- Born: 1983 (age 42–43) Nashua, New Hampshire
- Education: University of New Hampshire
- Occupation: Entrepreneur
- Known for: Co-founder, &pizza

= Steve Salis =

American entrepreneur, co-founder of &pizza

Steve Salis (born 1983) is an American entrepreneur, businessman and investor. He is the owner of Salis Holdings, the founder and CEO of hospitality platform Catalogue and Sizzle Acquisition Corp., the SPAC platform that in 2024 completed a business combination with European Lithium Limited to create Critical Metals Corp. He is also the co-founder of &pizza.

== Early life ==
Salis was born in Nashua, New Hampshire in 1983 to a working-class family. His father operated a gas station and his mother worked a variety of jobs. He attended the University of New Hampshire on a basketball scholarship, studying economics and business administration before leaving school and relocating to New York City, where he supported himself working in nightlife as a doorman before transitioning into hospitality.

== Career ==

Salis began his career in the fashion industry in New York City before transitioning into hospitality consulting, advising restaurants and bars on operations, management and growth.

=== &pizza ===
In 2012, Steve Salis co-founded &pizza alongside Michael Lastoria while in his mid-20s. Salis was the CEO from its inception until 2015. In 2017, &pizza advocated a cause in Congress, a $15 minimum wage by 2023. Salis remained the major shareholder in the company until 2019, when he divested his holdings for an undisclosed sum.

=== Salis Holdings ===
In 2015, Salis founded Salis Holdings, a diversified investment company based in the Washington, D.C. metropolitan area. Through Salis Holdings, he has accumulated a portfolio of restaurant, hospitality and consumer brands, alongside real estate assets and a range of other investments.

The company operates Catalogue, a hospitality platform designed to provide centralized operational, financial, technology, marketing and growth support services across portfolio companies.

Brands associated with Catalogue include Ted's Bulletin, Kramers Bookstore, Federalist Pig, and Honeymoon Chicken.

Kramers, formerly known as Kramerbooks & Afterwords, is an independent bookstore, restaurant and bar in Washington, D.C.'s Dupont Circle neighborhood. Founded in 1976 by Bill Kramer, David Tenney and Henry Posner, the business became known as a local meeting place for residents, authors and political figures. It was the first combined bookstore and café in Washington, D.C., and its Afterwords café later became a model for other bookstores seeking to give customers a place to sit and read. In 2016, Salis agreed to acquire the business, with co-founder David Tenney initially retaining a part-ownership stake. Washingtonian later reported that Salis became sole proprietor in October 2017, buying out the remaining original owner. Under Salis's ownership, Kramers rebranded its restaurant component from Afterwords Café to All Day by Kramers and in 2021 expanded into an adjoining storefront at 1521 Connecticut Avenue NW to add a bar.

Federalist Pig and Honeymoon Chicken have received Michelin Bib Gourmand designations.
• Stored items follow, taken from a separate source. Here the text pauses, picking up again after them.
/-- The retained record with the lowest sequence at or above a bound. -/
def lowestFrom (l : List (Rec × Bool)) (q : Nat) : Option (Rec × Bool) :=
  l.foldl (fun m p => if p.1.seq < q then m else match m with
    | none => some p
    | some r => if p.1.seq < r.1.seq then some p else some r) none

/-- The n retained records from a sequence on, in sequence order. -/
def runFrom (l : List (Rec × Bool)) : Nat → Nat → List (Option (Rec × Bool))
  | 0, _ => []
  | n + 1, q => match lowestFrom l q with
    | none => List.replicate (n + 1) none
    | some r => some r :: runFrom l n (r.1.seq + 1)

/-- The sequence that LOG_CURSOR resolves to (R453): none where there is none of 1 or more. -/
def State.winStart (s : State) : Option Nat :=
  let h := s.log.head + 1
  let back := (h + 16777216 - s.log.cursor.toNat % 16777216) % 16777216
  if back < h then some (h - back) else none

/-- The eight slots of the event-log window (R452, R453). -/
def State.window (s : State) : List (Option (Rec × Bool)) :=
  if s.log.seqMode then
    (match s.winStart with
     | none => List.replicate 8 none
     | some q => runFrom s.retained 8 q)
  else (List.range 8).map (fun k =>
    let i := (s.log.cursor.toNat + k) % 8192
    ((if i < 1024 then s.log.keep else s.log.roll).lookup i).map (fun r => (r, false)))

/-- LOG_WIN_GEN counts a change of what the window shows (R454). -/
def bumpWin (old s : State) : State := if old.window = s.window then s else { s with log.winGen := s.log.winGen + 1 }

/-! ### Staging -/

/-- Burst of a rate class (R448). -/
def State.burst (s : State) (c : Nat) : Nat := s.pn (0x4810 + 2 * c)

/-- Whether LOG takes records: it runs. -/
def State.logUp (s : State) : Bool := s.isl 5 = .run

/-- A record put into the staging buffer under the next sequence; the reservation moves on (R437, R438); the memory is
marked unclean (R72). -/
def stageAt (code : W16) (sev isl : Nat) (flags : Byte) (w0 w1 w2 w3 : W24) (s : State) : State :=
  let q := s.log.head + 1
  bumpWin s { s with
    log.head := q
    log.reserve := if s.log.reserve < q then s.log.reserve + 64 else s.log.reserve
    log.clean := false
    log.staged := s.log.staged ++ [{ seq := q, code := code, sev := sev, isl := isl, flags := flags, w0 := w0, w1 := w1, w2 := w2, w3 := w3 }]
    ring.pauseRecs := if s.host.paused then s.ring.pauseRecs + 1 else s.ring.pauseRecs }

/-- A record that LOG does not take: counted while LOG restarts (R445), held for the next start while LOG is in reset (R76, log 67). -/
def unstaged (code : W16) (sev isl : Nat) (w0 w1 : W24) (s : State) : State :=
  if s.isl 5 = .restarting then { s with log.overflow := s.log.overflow + 1 } else { s with keep.late := s.keep.late ++ [⟨code, sev, isl, w0, w1⟩] }

/-- The recorder's answer to a record: staged with or without a token, counted as a repeat, or counted as not staged
(R445, R448, R449). The number is the sequence, 0 if no record was staged. -/
def stage (code : W16) (sev isl : Nat) (flags : Byte) (w0 w1 w2 w3 : W24) (s : State) : Nat × State :=
  if !s.logUp then (0, unstaged code sev isl w0 w1 s)
  else
    let c := rateClass code.toNat sev
    let full : Bool := 64 ≤ s.log.staged.length
    let ovf : State := { s with log.overflow := s.log.overflow + 1 }
    let tok := s.log.tokens.toList.getD c 0
    if s.burst c = 0 then (if full then (0, ovf) else (s.log.head + 1, stageAt code sev isl flags w0 w1 w2 w3 s))
    else if 0 < tok then
      (if full then (0, ovf)
       else (s.log.head + 1, stageAt code sev isl flags w0 w1 w2 w3 { s with log.tokens := s.log.tokens.setIfInBounds c (tok - 1) }))
    else if s.log.staged.any (fun r => r.code = code) then
      let last := s.log.staged.foldl (fun m r => if r.code = code then max m r.seq else m) 0
      (0, bumpWin s { s with log.staged := s.log.staged.map (fun r => if r.seq = last then r.again else r) })
    else
      let k := max (lastStored s.log.keep code) (lastStored s.log.roll code)
      if k = 0 then (if full then (0, ovf) else (s.log.head + 1, stageAt code sev isl (flags ||| 4) w0 w1 w2 w3 s))
      else (0, bumpWin s { s with log.keep := againStored s.log.keep k, log.roll := againStored s.log.roll k })

/-- Whether the event ring admits an event (R182). -/
def State.admits (s : State) (code : W16) (sev : Nat) : Bool := s.ring.minSev.toList.getD (classPos code.toNat) 8 ≤ sev

/-- An event: recorded, and posted as R182 admits, without the flush triggers. -/
def raiseCore (code : W16) (sev isl : Nat) (w0 w1 w2 w3 : W24) (s : State) : State :=
  let p := stage code sev isl 0 w0 w1 w2 w3 s
  let t := p.2
  if t.admits code sev then postEvt code sev (BitVec.ofNat 32 p.1) (w0.zeroExtend 32) (w1.zeroExtend 32) false t else t

/-! ### Wake causes and attention (R146 to R148, R428) -/

/-- Whether a latched and enabled cause calls for a wake (R148). -/
def State.wakeDue (s : State) : Bool := s.keep.cause &&& s.keep.wakeEn != 0#6

/-- A wake cause latched in KEEP: HOST_WAKE, and PM_PME in D3hot (R144, R146). A cause latched before D3hot is entered, or before PME_En
is set, sends no PM_PME (DESIGN CHOICE, log 97). The pin follows in `sync`. -/
def wake (bitNo : Nat) (s : State) : State :=
  let c := setB s.keep.cause bitNo true
  let t : State := { s with keep.cause := c, keep.since := setB s.keep.since bitNo true,
                            host.pmePending := s.host.pmePending || (s.host.d3hot && s.host.cfg.pmeEn && s.keep.wakeEn.getLsbD bitNo) }
  raiseCore 0x030B 3 0 (c.zeroExtend 24) (s.keep.wakeEn.zeroExtend 24) 0 0 t

/-- An attention cause: pending when enabled (R428). -/
def attention (bitNo : Nat) (s : State) : State :=
  if s.pn 0x4004 != 0 && (s.pv 0x4005).getLsbD bitNo then { s with twp.attPend := setB s.twp.attPend bitNo true } else s

/-- A bit of LOG_CRIT set; its change from 0 wakes and calls the supervisor (R450, R451). -/
def setCrit (bitNo : Nat) (s : State) : State :=
  if s.log.crit.getLsbD bitNo then s
  else attention 2 (wake 4 { s with log.crit := setB s.log.crit bitNo true })

/-! ### Placement and flush (R440 to R446) -/

/-- The lowest index from `i`, within `fuel` indices, that is neither listed in the sorted `used` nor in `bad`. -/
def firstFree (bad : List Nat) : Nat → Nat → List Nat → Option Nat
  | 0, _, _ => none
  | n + 1, i, [] => if bad.contains i then firstFree bad n (i + 1) [] else some i
  | n + 1, i, u :: us =>
    if u = i then firstFree bad n (i + 1) us
    else if bad.contains i then firstFree bad n (i + 1) (u :: us) else some i

/-- A slot written in the list of filled slots, rising index. -/
def putSlot (l : List (Nat × Rec)) (i : Nat) (r : Rec) : List (Nat × Rec) :=
  match l with
  | [] => [(i, r)]
  | (j, x) :: t => if j = i then (i, r) :: t else if i < j then (i, r) :: (j, x) :: t else (j, x) :: putSlot t i r

/-- The ROLL slot whose record has the lowest sequence among those of severity at most `sev` (R442). -/
def victim (l : List (Nat × Rec)) (sev : Nat) : Option (Nat × Nat) :=
  l.foldl (fun m p => if sev < p.2.sev then m else match m with
    | none => some (p.1, p.2.seq)
    | some q => if p.2.seq < q.2 then some (p.1, p.2.seq) else some q) none

/-- Where a record goes: none means it is dropped (R441, R442). -/
def State.slotFor (s : State) (r : Rec) : Option Nat :=
  let k := if s.pn 0x4801 ≤ r.sev then firstFree s.log.badSlots 1024 0 (s.log.keep.map Prod.fst) else none
  match k with
  | some i => some i
  | none => match firstFree s.log.badSlots 7168 1024 (s.log.roll.map Prod.fst) with
    | some i => some i
    | none => (victim s.log.roll r.sev).map Prod.fst

/-- KEEP slots still empty and usable. -/
def State.keepOpen (s : State) : Bool := (firstFree s.log.badSlots 1024 0 (s.log.keep.map Prod.fst)).isSome

/-- One record written, with the slots in `bad` failing their read-back twice (R446). -/
def writeRec (r : Rec) : Nat → List Nat → State → State
  | fuel, bad, s =>
    match s.slotFor r with
    | none =>
      setCrit 1 { s with log.drops := s.log.drops.setIfInBounds r.sev (satInc (s.log.drops.toList.getD r.sev 0)) }
    | some i =>
      match fuel with
      | 0 => s
      | n + 1 =>
        if bad.contains i then
          writeRec r n bad (raiseCore 0x4807 7 5 (w24 i) 0 0 0 (setCrit 5 { s with
            log.badSlots := i :: s.log.badSlots
            log.keep := s.log.keep.filter (fun p => p.1 != i), log.roll := s.log.roll.filter (fun p => p.1 != i) }))
        else
          let t : State := if i < 1024 then { s with log.keep := putSlot s.log.keep i r } else { s with log.roll := putSlot s.log.roll i r }
          let t := if s.keepOpen && !t.keepOpen then raiseCore 0x4804 3 5 (w24 r.seq) 0 0 0 t else t
          if r.sev = 7 then setCrit 0 t else t

/-- Whether a record may be written now: during a clear only those below the reserved sequence (R458). -/
def State.writable (s : State) (r : Rec) : Bool := match s.log.clear with
  | none => true
  | some c => r.seq < c.reserved

/-- The staged records that may be written, written in sequence order. -/
def drain (bad : List Nat) (s : State) : State :=
  (s.log.staged.filter s.writable).foldl (fun u r =>
    bumpWin u (writeRec r (bad.length + 1) bad { u with log.staged := u.log.staged.erase r })) s

/-- LOG_STAGE_OVERFLOW with the count of the records not staged, once it can be staged itself (R445). -/
def reportOverflow (s : State) : State :=
  if s.log.overflow = 0 || 64 ≤ s.log.staged.length then s
  else setCrit 2 (raiseCore 0x4805 6 5 (sat24 s.log.overflow) 0 0 0 { s with log.overflow := 0 })

/-- The sequences of the stored severity-7 records. -/
def LogSt.sevens (l : LogSt) : List Nat := ((l.keep ++ l.roll).filter (fun p => p.2.sev = 7)).map (fun p => p.2.seq)

/-- A flush (R443): the staged records written, the overflow reported (R445), and the records that this staged written too. Interrupt
source 4 is raised once where a severity-7 record was written or a record dropped (R451). -/
def flushBad (bad : List Nat) (s : State) : State :=
  if !s.logUp then s else
  let v := drain bad (drain bad (reportOverflow (drain bad s)))
  if v.log.sevens.any (fun q => !s.log.sevens.contains q) || v.log.drops != s.log.drops then sendIrq 4 v else v

/-- A flush with every slot sound. -/
def flush (s : State) : State := flushBad [] s

/-- The flush triggers of a record (Table 15-3): 32 records staged, or one of severity 5 or higher staged since `old`. -/
def flushOn (sev : Nat) (old s : State) : State :=
  if (5 ≤ sev && s.log.head != old.log.head) || 32 ≤ s.log.staged.length then flush s else s

/-- An event raised by an island: recorded, posted, and flushed where Table 15-3 says (R182, R443). -/
def raiseBy (isl : Nat) (code : W16) (sev : Nat) (w0 w1 : W24) (s : State) : State := flushOn sev s (raiseCore code sev isl w0 w1 0 0 s)

/-- An event raised by the island that its code names. -/
def raise (code : W16) (sev : Nat) (w0 w1 : W24) (s : State) : State := raiseBy (raiser code.toNat) code sev w0 w1 s

/-- An event with four payload words. -/
def raise4 (code : W16) (sev : Nat) (w0 w1 w2 w3 : W24) (s : State) : State :=
  flushOn sev s (raiseCore code sev (raiser code.toNat) w0 w1 w2 w3 s)

/-- A record that LOG writes at a start for an event before it (Table 15-2 bit 0), posted to no ring. -/
def lateRec (code : W16) (sev : Nat) (w0 w1 : W24) (s : State) : State :=
  flushOn sev s (stage code sev (raiser code.toNat) 1 w0 w1 0 0 s).2

/-! ### The journal and completions (R166, R167, R212 to R215) -/

/-- A journal entry appended; the oldest falls out of the ring of 4,096 (R212). -/
def journal (op flags : Byte) (tag : W32) (txn : W16) (atStart : Bool) (st : Status) (b : JBody) (s : State) : State :=
  let q := s.jrn.head + 1
  { s with jrn.head := q, jrn.entries := (⟨q, op, flags, tag, txn, atStart, st, b⟩ :: s.jrn.entries).take 4096 }

/-- The flags byte of a descriptor (dword 0 bits 15:8). -/
def dFlags (d : Desc) : Byte := d.d0.extractLsb' 0 8
/-- FENCE. -/
def dFence (d : Desc) : Bool := d.d0.getLsbD 0
/-- TXN. -/
def dTxn (d : Desc) : Bool := d.d0.getLsbD 1
/-- SILENT. -/
def dSilent (d : Desc) : Bool := d.d0.getLsbD 2
/-- URGENT. -/
def dUrgent (d : Desc) : Bool := d.d0.getLsbD 3
/-- The transaction id field. -/
def dTxnId (d : Desc) : W16 := d.d2.extractLsb' 0 16

/-- URGENT in a flags byte. -/
def urgentFlag (f : Byte) : Bool := f.getLsbD 3

/-- A completion written at the producer index (Table 6-4). -/
def putCpl (op : Byte) (tag : W32) (urgent : Bool) (st : Status) (jseq : W32) (result : W24) (extra : Byte) (s : State) : State :=
  let i := s.ring.cplProd
  irqMod false urgent
    { s with ring.cpl := ⟨i, tag, st, op, jseq, result, extra, phaseOf (s.ringLog 1) i⟩ :: s.ring.cpl, ring.cplProd := i + 1 }

/-- A completion, unless SILENT holds back one of an accepted command (R164). HOST posts it while it runs or stops; with DMA closed
it waits (R116, log 57). -/
def postCpl (op : Byte) (d : Desc) (st : Status) (jseq : Nat) (result : W24) (extra : Byte) (s : State) : State :=
  if ((dSilent d) && st.accepted) || !s.host.running then s
  else if s.dmaOpen then putCpl op d.tag (dUrgent d) st (BitVec.ofNat 32 jseq) result extra s
  else { s with ring.waiting := s.ring.waiting ++ [.cpl op d.tag (dUrgent d) st (BitVec.ofNat 32 jseq) result extra] }

/-- An entry that waited, written now. -/
def HeldEntry.post (s : State) : HeldEntry → State
  | .cpl op tag urgent st jseq result extra => putCpl op tag urgent st jseq result extra s
  | .evt code sev seq w2 w3 urgent => placeEvt code sev seq w2 w3 urgent s

/-- The entries that waited for DMA written in their order once it is open (R116, log 57). -/
def postWaiting (s : State) : State :=
  if s.dmaOpen && s.host.running then s.ring.waiting.foldl HeldEntry.post { s with ring.waiting := [] } else s

/-- A refused command: a completion with journal sequence 0, nothing else (R166). -/
def refuse (op : Byte) (d : Desc) (st : Status) (extra : Byte) (s : State) : State := postCpl op d st 0 0 extra s

/-- The command entry of an accepted command (R214). -/
def jrnCmd (op : Byte) (d : Desc) (st : Status) (s : State) : State :=
  journal op (dFlags d) d.tag (dTxnId d) false st (.command d.d3 d.d4 d.d5) s

/-- An accepted command that completes OK at decode (R166, R214, R26): journal entry, then completion. -/
def acceptOk (op : Byte) (d : Desc) (result : W24) (extra : Byte) (s : State) : State :=
  let t := jrnCmd op d .ok s
  postCpl op d .ok t.jrn.head result extra t

/-- The reference of the command that the next journal entry accepts. -/
def State.nextRef (s : State) (op : Byte) (d : Desc) : Ref := ⟨s.jrn.head + 1, d.tag, op, (dFlags d), (dTxnId d)⟩
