/-- The observer's speed at GR_HANDOVER_RPM agrees with the commanded one within 10 % (R397). -/
def State.handoverOk (s : State) (rpm : W24) : Bool :=
  s.grind.target = 1000 * s.pn 0x2814 && 10 * (rpm.int - s.pn 0x2814).natAbs ≤ s.pn 0x2814

/-- GRIND_HANDOVER (R397). The speed loop takes over at the handover speed with no step in q-current. -/
def execGrindHandover (rpm : W24) (s : State) : Host.Outcome State Fault Refusal :=
  doneIf (s.grind.st = .ramp && s.handoverOk rpm) (fun s =>
    raise 0x2802 2 rpm (w24 s.grind.ms)
      { s with grind.st := .run, grind.rpm := rpm, grind.vec := 0, grind.iq := s.grind.rampMa, grind.integ := (s.grind.rampMa : Int) * 100000 }) s

/-- GRIND_START_FAIL (Table 13-3): GR_RAMP_MAX_MS elapsed without handover. -/
def execGrindStartFail (residual : W24) (s : State) : Host.Outcome State Fault Refusal :=
  doneIf (s.grind.st = .ramp) (fun s =>
    let t := raise 0x2804 4 (w24 (s.grind.fails + 1)) residual s
    if s.grind.fails = 0 then { grindCoast .retry t with grind.fails := 1, grind.doseRun := s.grind.doseRun }
    else grindCoast .faultStart (grindEnd .internal 5 t)) s

/-- One speed target moved towards the set-point, in 1/1000 rpm per ms. -/
def slew (cur goal up dn : Nat) : Nat := if cur < goal then min goal (cur + up) else max goal (cur - dn)

/-- The speed loop of R398 with the limits of R399. -/
def grindLoop (rpm : W24) (s : State) : State :=
  let g := s.grind
  let target := if g.st = .run then slew g.target (s.grindSet * 1000) (s.pn 0x281A) (s.pn 0x281B) else g.target - s.pn 0x281B
  let err : Int := (target : Int) / 1000 - rpm.int
  let integ := g.integ + (s.pn 0x280D : Int) * err
  let lim : Int := s.pn 0x280A
  let iq := max (-lim) (min lim ((s.pn 0x280C : Int) * err / 100 + integ / 100000))
  let near : Bool := s.pn 0x0205 < s.sup.vbus.toNat + 5000
  let regen := near && iq < 0
  let t : State := { s with grind.target := target, grind.integ := integ, grind.iq := if regen then 0 else iq, grind.regen := near, grind.rpm := rpm }
  let t := if regen && g.st = .stopping && !g.regenLogged then raise 0x280C 3 s.sup.vbus 0 { t with grind.regenLogged := true } else t
  if g.st = .stopping && rpm.int < s.pn 0x2814 then grindCoast .stopped t else t

/-- GRIND_TICK (R398, R401): the 1 ms tick with the observer's or the back-EMF's speed and the electrical revolutions counted
since the last tick. -/
def execGrindTick (rpm : W24) (revs : Nat) (s : State) : Host.Outcome State Fault Refusal :=
  let g := s.grind
  let counts : Bool := g.doseRun && !(g.st = .stopped)
  let add := if !counts then 0 else if !g.revs then 1 else match g.st with
    | .ramp | .run | .catching => revs
    | _ => 0
  let t : State := { s with grind.ms := g.ms + 1, grind.count := min 16777215 (g.count + add) }
  match g.st with
  | .ramp =>
    let n := min (s.pn 0x2814 * 1000) (g.target + g.rampAcc)
    done { t with grind.target := n, grind.rpm := w24 (n / 1000) }
  | .run | .stopping => done (grindLoop rpm t)
  | .coast | .catching => done { t with grind.rpm := rpm }
  | .fault => done (if g.still then t else { t with grind.rpm := rpm })
  | _ => done t

/-- GRIND_DONE (R401): the dose is reached. -/
def execGrindDone (s : State) : Host.Outcome State Fault Refusal :=
  doneIf (s.grind.doseRun && !(s.grind.st = .stopped) && s.grind.dose ≤ s.grind.count) grindDoseEnd s

/-- GRIND_ROTOR_LOSS (R403, R405). -/
def execGrindRotorLoss (jump : Bool) (rpm : W24) (s : State) : Host.Outcome State Fault Refusal :=
  doneIf (s.grind.st = .run) (fun s =>
    let t := raise 0x2805 4 (w24 (bit jump)) rpm s
    if s.grind.attempt = 2 then grindLost t
    else { t with grind.st := .catching, grind.attempt := s.grind.attempt + 1, grind.settled := false, grind.switching := false, grind.iq := 0, grind.rpm := rpm }) s

/-- CATCH_SETTLE (R404, step 2). -/
def execCatchSettle (s : State) : Host.Outcome State Fault Refusal :=
  doneIf (s.grind.st = .catching && !s.grind.settled) (fun s => { s with grind.settled := true }) s

/-- CATCH_MEASURED (R404, steps 3 and 4): the speed signed in the running direction, none without four crossings. -/
def execCatchMeasured (rpm : Option W24) (s : State) : Host.Outcome State Fault Refusal :=
  doneIf (s.grind.st = .catching && s.grind.settled && !s.grind.switching) (fun s => match rpm with
    | none => catchFail s
    | some v =>
      let t : State := { s with grind.measured := v, grind.rpm := v }
      if (s.pn 0x2824 : Int) ≤ v.int then { t with grind.switching := true } else grindLost t) s

/-- GRIND_RELOCKED (R404, step 5). -/
def execGrindRelocked (s : State) : Host.Outcome State Fault Refusal :=
  doneIf (s.grind.st = .catching && s.grind.switching) (fun s =>
    raise 0x2806 3 (w24 s.grind.attempt.val) s.grind.measured
      { s with grind.st := .run, grind.settled := false, grind.switching := false, grind.target := s.grind.measured.toNat * 1000, grind.integ := 0 }) s

/-- CATCH_TIMEOUT (R404): 5 ms of switching without re-lock. -/
def execCatchTimeout (s : State) : Host.Outcome State Fault Refusal :=
  doneIf (s.grind.st = .catching && s.grind.switching) catchFail s

/-- RELOCK_HOLD_END (R405): the episode ends in RUN. -/
def execRelockHoldEnd (s : State) : Host.Outcome State Fault Refusal :=
  doneIf (s.grind.st = .run && s.grind.attempt != 0) (fun s => { s with grind.attempt := 0 }) s

/-- GRIND_JAM (R406). -/
def execGrindJam (rpm : W24) (s : State) : Host.Outcome State Fault Refusal :=
  doneIf (s.grind.st = .run) (fun s =>
    let t := grindCoast .jam (grindEnd .internal 4 (raise 0x2808 5 (w24i s.grind.iq) rpm s))
    { t with grind.unjamEn := s.pb 0x2829, grind.unjamMa := s.pn 0x282A, grind.unjamDeg := s.pn 0x282B }) s

/-- GRIND_UNJAM (R407): the reverse pulse is done. -/
def execGrindUnjam (s : State) : Host.Outcome State Fault Refusal :=
  doneIf (s.grind.st = .unjam && s.grind.precharge.isNone && s.grind.switching) (fun s =>
    raise 0x2809 3 (w24 s.grind.unjamDeg) 0 { s with grind.switching := false, grind.vec := 0 }) s

/-- FAULT entered at standstill. -/
def grindFaultAt (cause : Nat) (s : State) : State := { s with grind.st := .fault, grind.cause := Fin.ofNat 6 cause }

/-- GRIND_STANDSTILL (R393, Table 13-3): the state that the coast leads to; a retry starts at its precharge. No UNJAM begins at L1 or
deeper (DEDUCED, log 115). -/
def execGrindStandstill (s : State) : Host.Outcome State Fault Refusal :=
  let s1 : State := { s with grind.still := true, grind.rpm := 0 }
  if s.gates != .off then .next s else
  match s.grind.st with
  | .coast =>
    done (grindStopsDone (match s.grind.after with
      | .stopped => grindEnable { s1 with grind.st := .stopped }
      | .retry => { s1 with grind.precharge := some false }
      | .faultStart => grindFaultAt 1 s1
      | .faultLost => grindFaultAt 2 s1
      | .jam =>
        if s.grind.unjamEn && s.permit 3 && s.effLevel = 0 then { s1 with grind.st := .unjam, grind.precharge := some true }
        else grindFaultAt 3 s1))
  | .unjam => done (grindStopsDone (grindFaultAt 3 s1))
  | .fault =>
    done (grindStopsDone (if s.grind.clearDue then { s1 with grind.st := .stopped, grind.cause := 0, grind.clearDue := false } else s1))
  | _ => .next s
In August 2026, Salis purchased the former Woodmont Grill property in Bethesda, Maryland from Hillstone Restaurant Group for $7million, for a Ted's Bulletin location scheduled to open in 2027.

=== Real estate ===
In addition to hospitality and public markets investments, Salis has invested in and acquired a number of real estate projects in the Washington, D.C. metropolitan area.

In 2018, Salis invested in the development of several single-family homes on Foxhall Road in Washington, DC's Palisades Neighborhood. Defects found on the properties prompted lawsuits by new owners alleging poor workmanship and claimed $4 million in damages.

=== SPACs and public markets ===
In 2021, Salis launched Sizzle Acquisition Corp., a special-purpose acquisition company (SPAC) focused on acquisitions within consumer and retail sectors. The company completed an upsized $158 million initial public offering on Nasdaq, trading under the ticker SZZLU.

In 2022 Salis announced a nearly billion-dollar lithium battery merger in the public market space through Sizzle Acquisition Corp. In February 2024, Sizzle Acquisition Corp. completed its business combination with European Lithium Limited, creating Critical Metals Corp.

In April 2025, Salis launched Sizzle Acquisition Corp. II. The company completed a $230 million initial public offering on Nasdaq under the ticker SZZL.

In April 2026, Sizzle Acquisition Corp. II announced a definitive business combination with Trasteel Holding S.A.,a global industrial and commodity trading platform, implying a pro forma enterprise value of approximately $1.3 billion, with the combined company expected to list on NASDAQ under the ticker TSTL.